/-- What the encoder writes of a well-formed instruction the decoder reads, whatever follows. -/
theorem decode_encode {i : Instr} (h : i.wf = true) (rest : List Byte) : decode (encode i ++ rest) = .done i rest := by
  cases i with
  | sgdt m =>
    obtain ⟨b, tail, he, hreg, hparse⟩ := encodeMem_parsesOnly 0#3 h
    simp only [encode, he, List.cons_append, decode_0F01, parse0F01, hreg, hparse, if_true]
  | sidt m =>
    obtain ⟨b, tail, he, hreg, hparse⟩ := encodeMem_parsesOnly 1#3 h
    simp only [encode, he, List.cons_append, decode_0F01, parse0F01, hreg, hparse]
    rfl
  | invlpg m =>
    obtain ⟨b, tail, he, hreg, hparse⟩ := encodeMem_parsesOnly 7#3 h
    simp only [encode, he, List.cons_append, decode_0F01, parse0F01, hreg, hparse]
    rfl
  | sldt dst =>
    obtain ⟨b, tail, he, hreg, hparse⟩ := encodeRegMem_parses 0#3 h
    simp only [encode, he, List.cons_append, decode_0F00, parse0F00, hreg, hparse, if_true]
  | str dst =>
    obtain ⟨b, tail, he, hreg, hparse⟩ := encodeRegMem_parses 1#3 h
    simp only [encode, he, List.cons_append, decode_0F00, parse0F00, hreg, hparse]
    rfl
  | movCr0FromReg r => simp [encode, decode_0F22, parse0F22, parseRegOnly_registerForm]
  | movRegFromCr0 r => simp [encode, decode_0F20, parse0F20, parseRegOnly_registerForm]
  | movCr3FromReg r => simp [encode, decode_0F22, parse0F22, parseRegOnly_registerForm]
  | movRegFromCr3 r => simp [encode, decode_0F20, parse0F20, parseRegOnly_registerForm]
  | movCr4FromReg r => simp [encode, decode_0F22, parse0F22, parseRegOnly_registerForm]
  | movRegFromCr4 r => simp [encode, decode_0F20, parse0F20, parseRegOnly_registerForm]
  | cpuid => rfl
  | movSreg sreg src =>
    obtain ⟨b, tail, he, hreg, hparse⟩ := encodeRegMem_parses (bitsOfDataSeg sreg) h
    simp only [encode, he, List.cons_append, decode_8E, parseMovSreg, hreg, dataSegOfBits_bitsOfDataSeg, hparse]
  | movRegImm32 r imm => exact decode_withDword _ (.movRegImm32 r) (by cases r <;> exact fun _ => rfl) imm rest
  | movEaxMoffs32 off => exact decode_withDword _ .movEaxMoffs32 (fun _ => rfl) off rest
  | movMoffs32Eax off => exact decode_withDword _ .movMoffs32Eax (fun _ => rfl) off rest
  | orEaxImm32 imm => exact decode_withDword _ .orEaxImm32 (fun _ => rfl) imm rest

/-! ### What has not been decided -/

theorem Stable.incomplete {α : Type} {p : List Byte → Parsed α} (hp : Stable p) {bs more : List Byte}
    (h : p (bs ++ more) = .incomplete) : p bs = .incomplete := by
  rcases hb : p bs with ⟨a, r⟩ | _ | why
  · rw [hp.done bs a r more hb] at h
    cases h
  · rfl
  · rw [hp.refused bs why more hb] at h
    cases h

/-- The decoder waits for the last byte of an encoding. -/
theorem decode_incomplete_of_encode {i : Instr} (h : i.wf = true) {bs more : List Byte} (he : bs ++ more = encode i)
    (hmore : more ≠ []) : decode bs = .incomplete := by
  have hd : decode (bs ++ more) = .done i [] := by
    rw [he]
    simpa using decode_encode h []
  rcases hb : decode bs with ⟨j, rest⟩ | _ | why
  · have hx := (stable_decode.done bs j rest more hb).symm.trans hd
    injection hx with _ hnil
    exact absurd (List.append_eq_nil_iff.mp hnil).2 hmore
  · rfl
  · have hx := (stable_decode.refused bs why more hb).symm.trans hd
    cases hx

/-- `EncodeLength.Statement` of every instruction. -/
theorem encodeLength_statement (i : Instr) : Laws.EncodeLength.Statement i := by
  cases i with
  | sgdt m => exact Laws.EncodeLength.sgdt m
  | sidt m => exact Laws.EncodeLength.sidt m
  | invlpg m => exact Laws.EncodeLength.invlpg m
  | sldt dst => exact Laws.EncodeLength.sldt dst
  | str dst => exact Laws.EncodeLength.str dst
  | movCr0FromReg r => exact Laws.EncodeLength.movCr0FromReg r
  | movRegFromCr0 r => exact Laws.EncodeLength.movRegFromCr0 r
  | movCr3FromReg r => exact Laws.EncodeLength.movCr3FromReg r
  | movRegFromCr3 r => exact Laws.EncodeLength.movRegFromCr3 r
  | movCr4FromReg r => exact Laws.EncodeLength.movCr4FromReg r
  | movRegFromCr4 r => exact Laws.EncodeLength.movRegFromCr4 r
  | cpuid => exact Laws.EncodeLength.cpuid
  | movSreg sreg src => exact Laws.EncodeLength.movSreg sreg src
  | movRegImm32 r imm => exact Laws.EncodeLength.movRegImm32 r imm
  | movEaxMoffs32 off => exact Laws.EncodeLength.movEaxMoffs32 off
  | movMoffs32Eax off => exact Laws.EncodeLength.movMoffs32Eax off
  | orEaxImm32 imm => exact Laws.EncodeLength.orEaxImm32 imm

end Sys2Proof

/-! ## The fetch of 20_memory.md R54 and R73: which instruction a step runs -/

namespace Sys2Proof.Machine

/-! ### Where bytes are fetched from -/

/-- The physical address of the byte before the one numbered `k` of an instruction at `pa`. -/
def placeBefore (pa : Nat) : Nat → Option Nat
  | 0 => none
  | k + 1 => some (pa + k)

/-- The state in which byte `k` of an instruction is fetched: the first byte's translation takes `s` to `u`. -/
def fetchState (s u : State) : Nat → State
  | 0 => s
  | _ + 1 => u

/-- A fetch begun in `s` finds the first `n` bytes at EIP at successive physical addresses from `pa` on, its one
translation leaving `u`. -/
structure FetchPath (s u : State) (pa n : Nat) : Prop where
  same : SameRegisters s u
  place : ∀ k, k < n → fetchPlace (placeBefore pa k) (fetchAddress s + k) (fetchState s u k) = .next (pa + k, u)

theorem fetchAddress_of_same {s u : State} (h : SameRegisters s u) : fetchAddress u = fetchAddress s := by
  unfold fetchAddress
  rw [h.csBase, h.eip]

theorem fetchPlace_first {la : Nat} {s u : State} {pa : PhysAddr} (hla : la < 2 ^ 32)
    (ht : translate (BitVec.ofNat 32 la) .fetch (currentPriv s) s = .next (pa, u)) :
    fetchPlace none la s = .next (pa.toNat, u) := by
  simp only [fetchPlace, ht, andThen_next]
  rw [if_neg (by omega)]

/-- Inside a page the next byte is at the next address (log 20). -/
theorem fetchPlace_inPage {la prev : Nat} (s : State) (hla : la < 2 ^ 32) (hpage : la % 4096 ≠ 0) :
    fetchPlace (some prev) la s = .next (prev + 1, s) := by
  simp only [fetchPlace]
  rw [if_neg (by omega), if_neg hpage]

theorem translate_fetch_paging_off {s : State} (h : pgFlag s.cr0 = false) {la : Nat} (hla : la < 2 ^ 32) :
    ∃ pa : PhysAddr, pa.toNat = la ∧
      translate (BitVec.ofNat 32 la) .fetch (currentPriv s) s = .next (pa, s) := by
  refine ⟨_, ?_, translate_paging_off h _ _ _⟩
  simp only [BitVec.toNat_setWidth, BitVec.toNat_ofNat]
  omega

/-- With paging off every byte is at its linear address (43_translation_32bit.md R170). -/
theorem fetchPlace_paging_off {s : State} (h : pgFlag s.cr0 = false) {la : Nat} (hla : la < 2 ^ 32) {prev : Option Nat}
    (hprev : ∀ p, prev = some p → p + 1 = la) : fetchPlace prev la s = .next (la, s) := by
  obtain ⟨pa, hpa, ht⟩ := translate_fetch_paging_off h hla
  cases prev with
  | none => rw [fetchPlace_first hla ht, hpa]
  | some p =>
    by_cases hpage : la % 4096 = 0
    · simp only [fetchPlace, ht, andThen_next, hpa]
      rw [if_neg (by omega), if_pos hpage]
    · rw [fetchPlace_inPage s hla hpage, hprev p rfl]

theorem fetchPath_paging_off {s : State} (h : pgFlag s.cr0 = false) {n : Nat} (hn : fetchAddress s + n ≤ 2 ^ 32) :
    FetchPath s s (fetchAddress s) n := by
  refine ⟨SameRegisters.refl s, fun k hk => ?_⟩
  have hstate : fetchState s s k = s := by cases k <;> rfl
  rw [hstate]
  refine fetchPlace_paging_off h (by omega) fun p hp => ?_
  cases k with
  | zero => cases hp
  | succ k =>
    cases hp
    rfl

theorem fetchPath_onePage {s u : State} {pa : PhysAddr} {n : Nat}
    (ht : translate (BitVec.ofNat 32 (fetchAddress s)) .fetch (currentPriv s) s = .next (pa, u))
    (hn : fetchAddress s + n ≤ 2 ^ 32) (hpage : fetchAddress s % 4096 + n ≤ 4096) : FetchPath s u pa.toNat n := by
  refine ⟨((ensures_translate .fetch s _ _).next ht).1.same, fun k hk => ?_⟩
  cases k with
  | zero => exact fetchPlace_first (by omega) ht
  | succ k => exact fetchPlace_inPage u (by omega) (by omega)

/-! ### The bytes of an instruction, one after the other -/

theorem mappedRange_mono {c : Config} {a j k : Nat} (h : mappedRange c a k = true) (hj : j ≤ k) :
    mappedRange c a j = true :=
  List.all_eq_true.mpr fun x hx => mapped_of_range h (by omega) (by
    have := List.mem_range.mp hx
    omega)

theorem readBytes_succ (m : Memory) (a n : Nat) : readBytes m a (n + 1) = readBytes m a n ++ [memByte m (a + n)] :=
  readBytes_append m a n 1

/-- Where the decoder waits for more, it waits after fewer bytes too. -/
theorem decode_readBytes_incomplete {m : Memory} {a j k : Nat} (h : decode (readBytes m a k) = .incomplete)
    (hj : j ≤ k) : decode (readBytes m a j) = .incomplete := by
  obtain ⟨d, rfl⟩ := Nat.exists_eq_add_of_le hj
  rw [readBytes_append] at h
  exact stable_decode.incomplete h

/-- The decoder waits for fewer bytes than the longest instruction has. -/
theorem lt_maxInstrLength_of_incomplete {bs : List Byte} (h : decode bs = .incomplete) :
    bs.length < maxInstrLength := by
  by_contra hlen
  exact decides_decode bs (by omega) h

section
variable {s u : State} {pa n : Nat} (hpath : FetchPath s u pa n)
include hpath

/-- One turn of the loop, the bytes so far undecided: the next byte is fetched. -/
theorem FetchPath.fetchLoop_succ {k : Nat} (hk : k < n) (hd : decode (readBytes u.mem pa k) = .incomplete)
    (fuel : Nat) :
    fetchLoop (fuel + 1) (placeBefore pa k) (readBytes u.mem pa k) (fetchState s u k) =
      andThen (fetchByte (pa + k) u) fun b t =>
        fetchLoop fuel (some (pa + k)) (readBytes u.mem pa k ++ [b]) t := by
  have haddr : fetchAddress (fetchState s u k) = fetchAddress s := by
    cases k with
    | zero => rfl
    | succ k => exact fetchAddress_of_same hpath.same
  simp only [fetchLoop, hd, haddr, length_readBytes, hpath.place k hk, andThen_next]

/-- The loop comes to byte `k` when the bytes before it are undecided, in memory and not stored to. -/
theorem FetchPath.fetchLoop_reaches {k : Nat} (hk : k ≤ n)
    (hd : ∀ j, j < k → decode (readBytes u.mem pa j) = .incomplete)
    (hb : ∀ j, j < k → pa + j ∉ u.written ∧ mapped u.cfg (pa + j) = true) (fuel : Nat) :
    fetchLoop (fuel + k) none [] s =
      fetchLoop fuel (placeBefore pa k) (readBytes u.mem pa k) (fetchState s u k) := by
  induction k generalizing fuel with
  | zero => rfl
  | succ k ih =>
    have hbyte : fetchByte (pa + k) u = .next (memByte u.mem (pa + k), u) := by
      obtain ⟨hw, hm⟩ := hb k (by omega)
      exact fetchByte_eq_next.mpr ⟨hw, hm, rfl, rfl⟩
    rw [show fuel + (k + 1) = fuel + 1 + k from by omega,
      ih (by omega) (fun j hj => hd j (by omega)) (fun j hj => hb j (by omega)),
      hpath.fetchLoop_succ (by omega) (hd k (by omega)), hbyte, andThen_next, ← readBytes_succ]
    rfl

/-- An encoding of a well-formed instruction, in memory and not stored to, is fetched (R54). -/
theorem FetchPath.fetchInstr_encoded {i : Instr} (hwf : i.wf = true) (hn : n = instrLength i)
    (hcode : readBytes u.mem pa n = encode i) (hm : mappedRange u.cfg pa n = true)
    (hw : ∀ k, k < n → pa + k ∉ u.written) : fetchInstr s = .next (i, u) := by
  obtain ⟨_, hpos, hmax⟩ := encodeLength_statement i
  have hwait : ∀ j, j < n → decode (readBytes u.mem pa j) = .incomplete := fun j hj => by
    obtain ⟨d, rfl⟩ := Nat.exists_eq_add_of_lt hj
    rw [show j + d + 1 = j + (d + 1) from by omega, readBytes_append] at hcode
    exact decode_incomplete_of_encode hwf hcode (by simp [readBytes])
  have hdone : decode (readBytes u.mem pa n) = .done i [] := by
    rw [hcode]
    simpa using decode_encode hwf []
  have hstate : fetchState s u n = u := by
    cases n with
    | zero => omega
    | succ n => rfl
  unfold fetchInstr
  rw [show maxInstrLength + 1 = maxInstrLength - n + 1 + n from by omega,
    hpath.fetchLoop_reaches (Nat.le_refl n) hwait (fun j hj => ⟨hw j hj, mapped_of_range hm (by omega) (by omega)⟩)]
  simp only [fetchLoop, hdone, hstate]

/-- The fetch of a byte stored to is refused, whichever byte it is (R73). -/
theorem FetchPath.fetchInstr_stored {k : Nat} (hk : k < n) (hd : decode (readBytes u.mem pa k) = .incomplete)
    (hm : mappedRange u.cfg pa k = true) (hw : pa + k ∈ u.written) : fetchInstr s = .refused .selfModifyingCode := by
  induction k using Nat.strong_induction_on with
  | _ k ih =>
    by_cases hearlier : ∃ j, j < k ∧ pa + j ∈ u.written
    · obtain ⟨j, hj, hwj⟩ := hearlier
      exact ih j hj (by omega) (decode_readBytes_incomplete hd (by omega)) (mappedRange_mono hm (by omega)) hwj
    · have hmax : k < maxInstrLength := by simpa using lt_maxInstrLength_of_incomplete hd
      unfold fetchInstr
      rw [show maxInstrLength + 1 = maxInstrLength - k + 1 + k from by omega,
        hpath.fetchLoop_reaches (by omega) (fun j hj => decode_readBytes_incomplete hd (by omega))
          (fun j hj => ⟨fun hwj => hearlier ⟨j, hj, hwj⟩, mapped_of_range hm (by omega) (by omega)⟩),
        hpath.fetchLoop_succ hk hd]
      simp only [fetchByte, hw, if_true, andThen_refused]

/-- The same for a byte of an encoding. -/
theorem FetchPath.fetchInstr_encodedStored {i : Instr} (hwf : i.wf = true)
    (hcode : readBytes u.mem pa n = encode i) (hm : mappedRange u.cfg pa n = true) {k : Nat} (hk : k < n)
    (hw : pa + k ∈ u.written) : fetchInstr s = .refused .selfModifyingCode := by
  obtain ⟨d, rfl⟩ := Nat.exists_eq_add_of_lt hk
  rw [show k + d + 1 = k + (d + 1) from by omega, readBytes_append] at hcode
  exact hpath.fetchInstr_stored hk (decode_incomplete_of_encode hwf hcode (by simp [readBytes]))
    (mappedRange_mono hm (by omega)) hw

end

What you have to do: Take from the material above every line that includes the word "decoder".

Written solution:
/-- What the encoder writes of a well-formed instruction the decoder reads, whatever follows. -/
/-- The decoder waits for the last byte of an encoding. -/
/-- Where the decoder waits for more, it waits after fewer bytes too. -/
/-- The decoder waits for fewer bytes than the longest instruction has. -/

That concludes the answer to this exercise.